I will never be able to thank either of them enough for that gift. Were it not for them, and over the rest of the 80s an actress we should probably just call "Michellyl Glenn Turnstreepfer", I would not be the person I am and you would never have read The Film Experience as it would not exist.
So Allen and Farrow were a superhero duo to wee Nathaniel and their movies, events. To this day, I'd rather think of them that way. I turned up every year from 1984 (Broadway Danny Rose, my older brother drove me because he said "it looks funny") through 1992 (Husbands and Wives, their last film together) even when I had to drag reluctant family or friends. The catatrosphic end of their relationship -- there's no other word for it -- drove Farrow away from Hollywood and thus tarnished her justified place in film history (I hate how often I've had to explain her career/celebrity/talent to people over the years) and permanently tarnished Woody's own reputation; no one who has ever been accused of child molestation, whether or not they are convicted (and Woody was never even charged), is ever presumed innocent again. [more...]

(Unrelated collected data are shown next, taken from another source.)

/-- The admission cut takes the tails in force and lies 2,400 cycles before the tick (R167); GO starts the frame at the tick, with the
frame number one higher, and the next tick follows after the period's multiple and the gap of the level sampled (R163, R165, R170). That a tick which
had HOLD passes before its successor's cut is read by inference (log entry 43, DEDUCED). -/
def Obligations.CutAndFrameStart : Prop :=
  (∀ (s : State) (p : Nat), s.alive = true → ticking ((s.passHeld p).part p) = true → ((s.passHeld p).part p).cut = false → ∃ t,
    exec (.admissionCut p) s = .next t ∧ (t.part p).cut = true ∧ ((s.passHeld p).part p).next - 2400 ≤ t.time ∧
    ∀ n, (t.stream n).inRange = true → (t.stream n).part.toNat = p → (t.stream n).cutTail = (t.stream n).tail) ∧
  (∀ (s : State) (p : Nat) (level : BitVec 4), s.alive = true → (s.part p).verdict = some (.go level) → ∃ t,
    exec (.frameStart p) s = .next t ∧ t.time = Nat.max s.time (s.part p).next ∧ (t.part p).frame = (s.part p).frame + 1 ∧
    (t.part p).running = true ∧ (t.part p).lastTick = (s.part p).next ∧ (t.part p).verdict = none ∧
    ((s.part p).locked = false → (t.part p).next = (s.part p).next + (s.part p).m * s.frm.period.toNat
      + (s.part p).m * s.frm.period.toNat * level.toNat / 16) ∧
    (∀ k, k ≠ p → (t.part k).frame = (s.part k).frame ∧ (t.part k).next = (s.part k).next ∧ (t.part k).state = (s.part k).state))

/-- A cluster whose cores are done reports frame-done (04 R124), one asked to drain and quiet is drained at the tick at which the request takes
effect and not before (R125), RESUME is taken only by a
halted partition without a ledger stop (R180), and CLRSLK sets the least slack to all ones (R188). -/
def Obligations.FrameDoneDrainResume : Prop :=
  (∀ (s : State) (g p : Nat), s.alive = true → partOfCluster s g = some p → (s.part p).running = true → (s.cluster g).frameOn = true →
    (s.cluster g).failed = false → (∀ k ∈ coresOf s g, coreDone k = true) → ∃ t, exec (.clusterFrameDone g) s = .next t ∧
    (t.cluster g).frameOn = false ∧ (t.part p).doneAt = t.time ∧ t.time = Nat.max s.time (maxOf (((s.part p).lastTick + 1200) :: (coresOf s g).map (·.lastAt))) ∧
    (∀ h, h ≠ g → t.cluster h = s.cluster h) ∧
    t = { s with time := t.time, aud := t.aud, evr := t.evr, clusters := t.clusters, parts := t.parts }) ∧
  (∀ (s : State) (g p : Nat), s.alive = true → partOfCluster s g = some p → (s.cluster g).drainReq = true →
    (s.cluster g).frameOn = false → (s.cluster g).state = .assigned → (∀ k ∈ coresOf s g, portQuiet k = true) → ∃ t,
    exec (.drainRequest g) s = .next t ∧ (t.cluster g).state = .drained ∧ (t.cluster g).drainReq = false ∧
    t.time = Nat.max s.time (s.part p).drainAt ∧ (∀ h, h ≠ g → t.cluster h = s.cluster h) ∧
    t = { s with time := t.time, aud := t.aud, evr := t.evr, clusters := t.clusters, parts := t.parts }) ∧
  (∀ (s : State) (p : Nat), s.alive = true → ((s.part p).defined = true → (s.part p).state = .halted → (s.part p).cons = false →
      exec (.resume p) s = .next (s.modPart p (fun q => { q with resumeAt := some s.time }))) ∧
    ((s.part p).state ≠ .halted ∨ (s.part p).cons = true → exec (.resume p) s = .next s)) ∧
  (∀ (s : State) (p : Nat), s.alive = true → exec (.clrslk p) s = .next (s.modPart p (fun q => { q with slackMin := 0xFFFFFFFF })))

/-- A module audit point (16 R443, R446) falls at the next multiple of FRM_PERIOD, and freezes the channels of a die whose DMA pool
does not add up. -/
def Obligations.ModuleAuditPoints : Prop :=
  ∀ s : State, s.alive = true → (∀ d, d < 5 → bufferHolders s d = []) →
    (∀ l, l < 30 → ((tget {} s.aud.links l).free.toNat + (tget {} s.aud.links l).occ.toNat + (tget {} s.aud.links l).inflight.toNat)
      = (tget {} s.aud.links l).total.toNat) → ∃ t, exec .moduleAuditPoint s = .next t ∧
    t.time = (s.time / (if s.frm.period = 0 then 1200000 else s.frm.period.toNat) + 1)
      * (if s.frm.period = 0 then 1200000 else s.frm.period.toNat) ∧
    (∀ d, d < 5 → (tget {} s.aud.dma d).skew ≠ 0 → (tget {} t.aud.dma d).frozen = true) ∧
    ((∀ d, d < 5 → (tget {} s.aud.dma d).skew = 0) → (∀ e ∈ s.stm.streams, e.2.inRange = true ∧ (s.part e.2.part.toNat).defined = true) →
      t.aud.dma = s.aud.dma ∧ t.aud.mismatches = s.aud.mismatches)

/-! ## 09: streams -/

/-- Command doorbells (R281): with N = 2^CLOG2, pending = (INDEX − HEAD) mod N and old pending = (TAIL − HEAD) mod N, INDEX becomes TAIL
when the stream is not IDLE, INDEX is below N and pending is at least old pending; every other command doorbell is ignored and counted
under event code 0x0300 with the stream number. An accepted one uncovers no command. Each uses the stream's entry (R270), and an accepted
one is written back to it. -/
def Obligations.CommandDoorbell : Prop :=
  ∀ (s : State) (n i : Nat), s.alive = true → n < 16384 → i < 65536 →
    let x := s.stream n
    let N := 2 ^ x.clog2
    let pending := (i + N - x.head.toNat) % N
    let old := (x.tail.toNat + N - x.head.toNat) % N
    (x.state ≠ .idle ∧ i < N ∧ old ≤ pending → ∃ t, exec (.commandTailDoorbell n i) s = .next t ∧
      (t.stream n).tail = BitVec.ofNat 16 i ∧ (t.stream n).head = x.head ∧ (t.stream n).state = x.state ∧
      old ≤ ((t.stream n).tail.toNat + N - (t.stream n).head.toNat) % N ∧
      (t.stream n).cmds = x.cmds ∧ (t.stream n).fetched = x.fetched ∧
      s.MemSameBut t (entryAddr s n) 64 ∧ (entryThere s n → t.evr = s.evr) ∧ t = { s with stm := t.stm, mem := t.mem, evr := t.evr }) ∧
    (¬ (x.state ≠ .idle ∧ i < N ∧ old ≤ pending) → exec (.commandTailDoorbell n i) s = .next ((s.useEntry n).event 0x0300 n i))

As for me, I will always opt for separating the art from the artist. I wish more people could take the advice of Roman Polanski's victim Samantha Geimer, who urged us to do this when speaking out on the Woody Allen topic very recently to Huffington Post.
Either you’re going to say you separate the art from the artist or you’re not. If you don’t like his movies and they creep you out, don’t see them. If you don’t like him, don’t see his movies.I think it’s kind of a personal choice, what you spend your money on. I don’t think anybody has a place to forgive him but his own family. As far as a public boycott, I think we should save that for public corporations that are doing harm, not artists who make movies.
I have to separate the art from the artist in the case of both Woody Allen and Mia Farrow, neither of whom have (to me) ever come off well in regards to the subject of Dylan Farrow, but who have made indelible contributions to the world of cinema and comedy and cinema and humanitarian endeavors, respectively. I've heard people on the internet boasting on various websites and on twitter that they can't even think of the name of a Woody Allen movie, as if cultural ignorance is a badge of pride, or that they'll never watch one of his movies again, as if boycotting a huge swath of modern cinema will somehow ease Dylan's pain.
This is glibber than I feel but there is truth to it:
Oh jesus. You're not a hero if you stop watching Woody Allen movies. Take that self-congratulatory righteousness and donate to RAINN.— Vincent Scarpa (@vincentscarpa) February 1, 2014
And here is how to donate to RAINN if you'd like to... which is undoubtedly a better use of your resources than condemning Woody Allen or Mia Farrow (whichever "side" you're on, if you've felt the need to choose one).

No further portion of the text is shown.